§ Task prompt
Check the material that follows and say how many lines include the string "advk", giving the number alone.
───── Data for analysis ─────
-- ==== Sys2Proof/Tests/Slice0.lean ====
section
/-! SUPPORT. The model's own tests: the checks of WellFormed, one written-out word per command, one-step
vectors, and for every obligation with hypotheses a state and operands that meet them. Expected values
are those of 95_test_vectors.md (V10 to V63), the register map of 20_memory.md R51 and the examples of
the command rules; none is the model's own answer. -/

namespace Sys2Proof.Tests

open Sys2Proof Sys2Proof.Machine Sys2Proof.Claims

/-! ### The checks of WellFormed (R83) -/

theorem test_wf_refuses_rol : ¬ Instr.WellFormed (.rol .l 32) := by decide
theorem test_wf_refuses_ror : ¬ Instr.WellFormed (.ror .t 32) := by decide
theorem test_wf_refuses_sbn : ¬ Instr.WellFormed (.sbn .l 8) := by decide
theorem test_wf_refuses_isbn : ¬ Instr.WellFormed (.isbn .r 8) := by decide
theorem test_wf_refuses_krol : ¬ Instr.WellFormed (.krol 128) := by decide
theorem test_wf_refuses_kror : ¬ Instr.WellFormed (.kror 128) := by decide
theorem test_wf_refuses_ksbn : ¬ Instr.WellFormed (.ksbn 32) := by decide
theorem test_wf_refuses_kisbn : ¬ Instr.WellFormed (.kisbn 32) := by decide
theorem test_wf_refuses_kxrc : ¬ Instr.WellFormed (.kxrc 31) := by decide
theorem test_wf_refuses_advk : ¬ Instr.WellFormed (.advk 31) := by decide
theorem test_wf_refuses_retk : ¬ Instr.WellFormed (.retk 31) := by decide
theorem test_wf_refuses_ldrk : ¬ Instr.WellFormed (.ldrk 31) := by decide

/-- The limits themselves are accepted. -/
theorem test_wf_accepts_limits :
    [Instr.rol .l 31, .ror .l 31, .sbn .l 7, .isbn .l 7, .krol 127, .kror 127, .ksbn 31, .kisbn 31,
     .kxrc 30, .advk 30, .retk 30, .ldrk 30].all (fun i => decide i.WellFormed) = true := by decide

/-! ### Decoding (V10, V11) -/

/-- `w` decodes to `i`, and `i` encodes to `w`. -/
abbrev DecodesTo (w : Word) (i : Instr) : Prop := decode w = .ok i ∧ encode i = w

theorem test_decode_mov : DecodesTo 0x00000201#32 (.mov .t .l) := by decide
theorem test_decode_mov_nop : DecodesTo 0x00000001#32 (.mov .l .l) := by decide
theorem test_decode_xor : DecodesTo 0x00000402#32 (.xor .l .r) := by decide
theorem test_decode_rol : DecodesTo 0x001F0203#32 (.rol .t 31) := by decide
theorem test_decode_ror : DecodesTo 0x00070204#32 (.ror .t 7) := by decide
theorem test_decode_sbn : DecodesTo 0x00070105#32 (.sbn .r 7) := by decide
theorem test_decode_isbn : DecodesTo 0x00030206#32 (.isbn .t 3) := by decide
theorem test_decode_sbw : DecodesTo 0x00000007#32 (.sbw .l) := by decide
theorem test_decode_isbw : DecodesTo 0x00000108#32 (.isbw .r) := by decide
theorem test_decode_gkl : DecodesTo 0x00000209#32 (.gkl .t) := by decide
theorem test_decode_gkr : DecodesTo 0x0000010A#32 (.gkr .r) := by decide
theorem test_decode_krol : DecodesTo 0x007F0010#32 (.krol 127) := by decide
theorem test_decode_kror : DecodesTo 0x000D0011#32 (.kror 13) := by decide
theorem test_decode_ksbn : DecodesTo 0x001F0012#32 (.ksbn 31) := by decide
theorem test_decode_kisbn : DecodesTo 0x00010013#32 (.kisbn 1) := by decide
theorem test_decode_kxrc : DecodesTo 0x001E0014#32 (.kxrc 30) := by decide
theorem test_decode_advk : DecodesTo 0x00050018#32 (.advk 5) := by decide
theorem test_decode_retk : DecodesTo 0x00010019#32 (.retk 1) := by decide
theorem test_decode_round : DecodesTo 0x00000020#32 .round := by decide
theorem test_decode_iround : DecodesTo 0x00000021#32 .iround := by decide
theorem test_decode_kexp : DecodesTo 0x00000028#32 .kexp := by decide
theorem test_decode_ldrk : DecodesTo 0x001E0029#32 (.ldrk 30) := by decide
theorem test_decode_enc : DecodesTo 0x00000030#32 .enc := by decide
theorem test_decode_dec : DecodesTo 0x00000031#32 .dec := by decide

/-- V11, cause 1: reserved opcodes, whatever the other fields. -/
theorem test_decode_reserved_opcodes :
    [0x00000000#32, 0x0000000B#32, 0x0000000F#32, 0x00000015#32, 0x0000001A#32, 0x00000022#32,
     0x0000002A#32, 0x00000032#32, 0x000000FF#32, 0xFFFFFFFF#32].all
      (fun w => decide (decode w = .error .reservedOpcode)) = true := by decide

/-- V11, cause 2: the register, Z1, Z2 and unused-field checks. -/
theorem test_decode_reserved_fields :
    [0x00000301#32, 0x00000C01#32, 0x00010001#32, 0x00001002#32, 0x00800002#32, 0x80000002#32,
     0x00030403#32, 0x00000307#32, 0x00010007#32, 0x00000409#32, 0x00000110#32, 0x00010020#32,
     0x00000130#32, 0x00000431#32, 0x00001028#32].all
      (fun w => decide (decode w = .error .reservedField)) = true := by decide

/-- V11, cause 2: immediates above the range. -/
theorem test_decode_immediates_out_of_range :
    [0x00200003#32, 0x00080005#32, 0x00200012#32, 0x001F0014#32, 0x001F0018#32, 0x00400018#32,
     0x001F0019#32, 0x001F0029#32].all
      (fun w => decide (decode w = .error .reservedField)) = true := by decide

theorem test_decodeTableWord : decodeTableWord 32 0x001E0029 = some (.ldrk 30) ∧
    decodeTableWord 32 0x00000000 = none := by decide

/-! ### The example tables (95_test_vectors.md section 1), not the engine's -/

/-- Entry `x` of a 16-entry table written as one 64-bit constant, entry 0 lowest. -/
def entry (table : BitVec 64) (x : Nibble) : Nibble := table.extractLsb' (4 * x.toNat) 4

/-- PSET-B. -/
def psetB : Tables where
  sbox :=
    { toFun := entry 0xD6792B4C85A01EF3#64
      invFun := entry 0x12F8A5C7DE690B34#64
      left_inv := by unfold Function.LeftInverse; decide
      right_inv := by unfold Function.RightInverse Function.LeftInverse; decide }
  rc := fun i => BitVec.ofNat 8 i.val

/-- PSET-B with bits [7:5] of every constant set. -/
def psetB' : Tables := { psetB with rc := fun i => BitVec.ofNat 8 (i.val + 0xE0) }

/-! ### Helpers -/

/-- The specimen key. -/
def ks : Key := 0x0123456789ABCDEFFEDCBA9876543210#128

/-- A state with the given registers and the status after reset, everything else zero. -/
def st (l r t : Word) (k : Key) : State where
  l := l
  r := r
  t := t
  k := k
  rkc := Vector.replicate 31 0
  err := false
  rkv := false
  ecause := 0
  host := []
  replies := []
  resets := 1

/-- The next state's words L, R, T. -/
def words (o : Host.Outcome State Fault Refusal) : Option (Word × Word × Word) :=
  match o with
  | .next s => some (s.l, s.r, s.t)
  | .fault _ | .refused _ => none

/-- The next state's key. -/
def key (o : Host.Outcome State Fault Refusal) : Option Key :=
  match o with
  | .next s => some s.k
  | .fault _ | .refused _ => none

/-- What STATUS reads in the next state. -/
def status (o : Host.Outcome State Fault Refusal) : Option Word :=
  match o with
  | .next s => some (s.regRead 1)
  | .fault _ | .refused _ => none

/-! ### One command (V20 to V62) -/

/-- V20. -/
theorem test_mov : words (execWith psetB (.mov .r .t) (st 0x11223344 0x55667788 0xDEADBEEF 0)) =
    some (0x11223344, 0xDEADBEEF, 0xDEADBEEF) := by decide

/-- V20. -/
theorem test_xor : words (execWith psetB (.xor .r .l) (st 0x11223344 0x55667788 0xDEADBEEF 0)) =
    some (0x11223344, 0x444444CC, 0xDEADBEEF) := by decide

/-- V21. -/
theorem test_rol : words (execWith psetB (.rol .l 4) (st 0x12345678 0 0 0)) =
    some (0x23456781, 0, 0) := by decide

/-- V21. -/
theorem test_ror : words (execWith psetB (.ror .l 31) (st 0x12345678 0 0 0)) =
    some (0x2468ACF0, 0, 0) := by decide

/-- V22. -/
theorem test_sbn : words (execWith psetB (.sbn .l 7) (st 0x12345678 0 0 0)) =
    some (0xF2345678, 0, 0) := by decide

/-- V22. -/
theorem test_isbn : words (execWith psetB (.isbn .l 3) (st 0x12345678 0 0 0)) =
    some (0x12346678, 0, 0) := by decide

/-- V22. -/
theorem test_sbw : words (execWith psetB (.sbw .l) (st 0x01234567 0 0 0)) =
    some (0x3FE10A58, 0, 0) := by decide

/-- V22. -/
theorem test_isbw : words (execWith psetB (.isbw .l) (st 0xC4B2976D 0 0 0)) =
    some (0x89ABCDEF, 0, 0) := by decide

/-- V23. -/
theorem test_gkl : words (execWith psetB (.gkl .t) (st 0 0 0 ks)) =
    some (0, 0, 0xFEDCBA98) := by decide

/-- V23. -/
theorem test_gkr : words (execWith psetB (.gkr .r) (st 0 0 0 ks)) =
    some (0, 0x76543210, 0) := by decide

/-- V30. -/
theorem test_krol : key (execWith psetB (.krol 13) (st 0 0 0 ks)) =
    some 0x68ACF13579BDFFDB97530ECA86420024 := by decide

/-- V30. -/
theorem test_krol_64 : key (execWith psetB (.krol 64) (st 0 0 0 ks)) =
    some 0xFEDCBA98765432100123456789ABCDEF := by decide

/-- V30. -/
theorem test_kror : key (execWith psetB (.kror 13) (st 0 0 0 ks)) =
    some 0x9080091A2B3C4D5E6F7FF6E5D4C3B2A1 := by decide

/-- V31. -/
theorem test_ksbn : key (execWith psetB (.ksbn 31) (st 0 0 0 0x68ACF13579BDFFDB97530ECA86420024)) =
    some 0x58ACF13579BDFFDB97530ECA86420024 := by decide

/-- V31. -/
theorem test_kisbn : key (execWith psetB (.kisbn 1) (st 0 0 0 0x68ACF13579BDFFDB97530ECA86420024)) =
    some 0x68ACF13579BDFFDB97530ECA864200B4 := by decide

/-- V31. -/
theorem test_kxrc : key (execWith psetB (.kxrc 5) (st 0 0 0 0x68ACF13579BDFFDB97530ECA86420024)) =
    some 0x68ACF13579BDFFDBBF530ECA86420024 := by decide

/-- V31. -/
theorem test_kxrc_21 : key (execWith psetB (.kxrc 21) (st 0 0 0 0xFFFFFFFFFFFFFFFFFFFFFFFFFFFFFFFF)) =
    some 0xFFFFFFFFFFFFFFFF57FFFFFFFFFFFFFF := by decide

/-- V32. -/
theorem test_advk : key (execWith psetB (.advk 5) (st 0 0 0 ks)) =
    some 0x68ACF13579BDFFDBBF530ECA864200E4 := by decide

/-- V32. -/
theorem test_retk : key (execWith psetB (.retk 1) (st 0 0 0 ks)) =
    some 0x9180091A2B3C4D5E6F7FB6E5D4C3B2A1 := by decide

/-- V50. -/
theorem test_round : words (execWith psetB .round (st 0x11223344 0x55667788 0xDEADBEEF ks)) =
    some (0xE6E2A4C6, 0xBDCFA01E, 0xDEADBEEF) := by decide

/-- V52. -/
theorem test_iround : words (execWith psetB .iround (st 0x11223344 0x55667788 0xDEADBEEF ks)) =
    some (0x68869F1E, 0xA8B5398E, 0xDEADBEEF) := by decide

/-- V60. -/
theorem test_enc : words (execWith psetB .enc (st 0x11223344 0x55667788 0xDEADBEEF ks)) =
    some (0x7D566881, 0x077C0F8F, 0xDEADBEEF) := by decide +kernel

/-- V61. -/
theorem test_dec : words (execWith psetB .dec (st 0x11223344 0x55667788 0xDEADBEEF ks)) =
    some (0x0D33D2E8, 0x0E3CEF51, 0xDEADBEEF) := by decide +kernel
─────
§ Answer box
4